■ Data in this exercise
======

theorem Chip.xtalFBack_eq {k : Chip} (h : k.fl.clockStopped = true) :
    k.xtalFBack = Chip.flLog { k with fl := { k.fl.startEpoch true with clockStopped := false } } 3 0 0 0 :=
  if_neg (by simp [h])

theorem Chip.calRises_eq {k : Chip} (h : k.fl.started = true) :
    k.calRises = Chip.flLog { k with fl := { k.fl with calLand := true } } 1 0 0 0 := if_neg (by simp [h])

/-- R533: the calibration of channel `ch` is replaced. -/
def Chip.recalibrated (k : Chip) (ch shunt : Nat) (gain offset : Int) : Chip :=
  { k with fl := { k.fl with
      shunt := k.fl.shunt.set ch shunt, gain := k.fl.gain.set ch gain, offset := k.fl.offset.set ch offset
      calId := (k.fl.calId + 1) % 2 ^ 32 } }

theorem Chip.recalibrated_fl (k : Chip) (ch shunt : Nat) (gain offset : Int) :
    (k.recalibrated ch shunt gain offset).fl = { k.fl with
      shunt := k.fl.shunt.set ch shunt, gain := k.fl.gain.set ch gain, offset := k.fl.offset.set ch offset
      calId := (k.fl.calId + 1) % 2 ^ 32 } := rfl

@[simp] theorem Chip.recalibrated_regs (k : Chip) (ch shunt : Nat) (gain offset : Int) :
    (k.recalibrated ch shunt gain offset).regs = k.regs := rfl

@[simp] theorem Chip.recalibrated_mem (k : Chip) (ch shunt : Nat) (gain offset : Int) :
    (k.recalibrated ch shunt gain offset).mem = k.mem := rfl

/-- R533: a calibration that is taken. -/
theorem Chip.calibrate_eq {k : Chip} {ch shunt : Nat} {gain offset : Int} (hmeter : k.fl.metering = true)
    (hcal : k.fl.calLand = true) (hroom : k.fl.log.length < 256) (hch : ch < 8) (hlow : 50000 ≤ shunt)
    (hhigh : shunt ≤ 10000000) : k.calibrate ch shunt gain offset =
      (k.flLog 2 ch (k.fl.shunt.getD ch 0) shunt).recalibrated ch shunt gain offset :=
  if_neg (by simp [hmeter, hcal]; omega)

/-- Settles O52: each event of the meter by its equation; a sample by the division with rest of its accumulator. -/
theorem flaconMeters : Obligations.FlaconMeters := by
  refine ⟨fun s => ?_, fun s mv nv hmeter hrange => ?_, fun s samples hmeter => ?_,
    fun f c mv nv he hr hrest hfits => ?_, fun s hstarted => ?_, fun s hstopped hroom => ?_, fun s hstarted hroom => ?_,
    fun s ch shunt gain offset hmeter hcal hroom hch hlow hhigh => ?_⟩
  · refine ⟨s.after s.chip.vflUp, rfl, rfl, rfl, rfl, rfl, rfl, rfl, rfl, ?_, ?_, s.sameMemory_after rfl,
      s.sameRegs_after rfl, by simp [Chip.vflUp]⟩
    · rw [State.after_chip, Chip.rd_flReady]
      exact if_congr (by simp [Chip.vflUp, Flacon.startEpoch]; omega) rfl rfl
    · rw [State.after_chip, Chip.rd_flFusesOut, ← ite_not]
      exact if_congr (by simp [Chip.vflUp, Flacon.startEpoch]) rfl rfl
  · exact ⟨_, s.next_after (Chip.flSamples_one hmeter hrange), by simp, s.sameMemory_after rfl, s.sameRegs_after rfl, by simp⟩
  · exact s.next_after (Chip.flSamples_off samples hmeter)
  · obtain ⟨hsum, hgrows, hlt⟩ := f.add_keeps mv nv he hr hfits
    exact ⟨hsum, hgrows, hlt, fun d hd => f.add_energy_ne mv nv hd⟩
  · refine ⟨_, s.next_after (Chip.xtalFStops_eq hstarted), by simp, ?_, s.sameMemory_after rfl, s.sameRegs_after rfl, by simp⟩
    rw [State.after_chip, Chip.rd_flReady]
    rfl
  · have hroom' : ({ s.chip with fl := { s.chip.fl.startEpoch true with clockStopped := false } } : Chip).fl.log.length < 256 :=
      hroom
    refine ⟨_, s.next_after (Chip.xtalFBack_eq hstopped), ?_, ?_, ?_, ?_, ?_, s.sameMemory_after (Chip.flLog_mem _ _ _ _ hroom'),
      (Chip.OnlyRegs.trans (.of_eq rfl) (Chip.onlyRegs_flLog _ _ _ _ hroom')).after⟩
    · rw [State.after_chip, Chip.refresh_fl, Chip.flLog_fl _ _ _ _ hroom']
      rfl
    · rw [State.after_chip, Chip.refresh_fl, Chip.flLog_fl _ _ _ _ hroom']
      rfl
    · rw [State.after_chip, Chip.refresh_fl, Chip.flLog_fl _ _ _ _ hroom']
    · rw [State.after_chip, Chip.refresh_fl, Chip.flLog_fl _ _ _ _ hroom']
      rfl
    · rw [State.after_chip, Chip.rd_refresh _ flAlarm_not_shown, Chip.rd_flLog_alarm _ _ _ _ hroom']
  · have hroom' : ({ s.chip with fl := { s.chip.fl with calLand := true } } : Chip).fl.log.length < 256 := hroom
    refine ⟨_, s.next_after (Chip.calRises_eq hstarted), ?_, ?_, ?_, s.sameMemory_after (Chip.flLog_mem _ _ _ _ hroom'),
      (Chip.OnlyRegs.trans (.of_eq rfl) (Chip.onlyRegs_flLog _ _ _ _ hroom')).after⟩
    · rw [State.after_chip, Chip.refresh_fl, Chip.flLog_fl _ _ _ _ hroom']
      rfl
    · rw [State.after_chip, Chip.rd_refresh _ flAlarm_not_shown, Chip.rd_flLog_alarm _ _ _ _ hroom']
    · rw [State.after_chip, Chip.rd_flCal, Chip.flLog_fl _ _ _ _ hroom']
      rfl
  · refine ⟨_, s.next_after (Chip.calibrate_eq hmeter hcal hroom hch hlow hhigh), ?_,
      s.sameMemory_after ((Chip.recalibrated_mem _ _ _ _ _).trans (Chip.flLog_mem _ _ _ _ hroom)),
      ((Chip.onlyRegs_flLog _ _ _ _ hroom).congr (Chip.recalibrated_regs _ _ _ _ _)).after⟩
    rw [State.after_chip, Chip.refresh_fl, Chip.recalibrated_fl]
    simp only [Chip.flLog_fl _ _ _ _ hroom]

/-! ### The mailbox (R535, R537) -/

theorem key_flRsp_ne {i j : Nat} (h : i ≠ j) : (FL_MB_RSP.RSP i).key ≠ (FL_MB_RSP.RSP j).key := by
  simp only [Fld.key, Dom.code]
  omega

======

■ Exercise
Type out again, exactly as written, the lines from the beginning of the material through the one containing "theorem Chip.recalibrated_mem (k".

■ Exercise solution
theorem Chip.xtalFBack_eq {k : Chip} (h : k.fl.clockStopped = true) :
    k.xtalFBack = Chip.flLog { k with fl := { k.fl.startEpoch true with clockStopped := false } } 3 0 0 0 :=
  if_neg (by simp [h])

theorem Chip.calRises_eq {k : Chip} (h : k.fl.started = true) :
    k.calRises = Chip.flLog { k with fl := { k.fl with calLand := true } } 1 0 0 0 := if_neg (by simp [h])

/-- R533: the calibration of channel `ch` is replaced. -/
def Chip.recalibrated (k : Chip) (ch shunt : Nat) (gain offset : Int) : Chip :=
  { k with fl := { k.fl with
      shunt := k.fl.shunt.set ch shunt, gain := k.fl.gain.set ch gain, offset := k.fl.offset.set ch offset
      calId := (k.fl.calId + 1) % 2 ^ 32 } }

theorem Chip.recalibrated_fl (k : Chip) (ch shunt : Nat) (gain offset : Int) :
    (k.recalibrated ch shunt gain offset).fl = { k.fl with
      shunt := k.fl.shunt.set ch shunt, gain := k.fl.gain.set ch gain, offset := k.fl.offset.set ch offset
      calId := (k.fl.calId + 1) % 2 ^ 32 } := rfl

@[simp] theorem Chip.recalibrated_regs (k : Chip) (ch shunt : Nat) (gain offset : Int) :
    (k.recalibrated ch shunt gain offset).regs = k.regs := rfl

@[simp] theorem Chip.recalibrated_mem (k : Chip) (ch shunt : Nat) (gain offset : Int) :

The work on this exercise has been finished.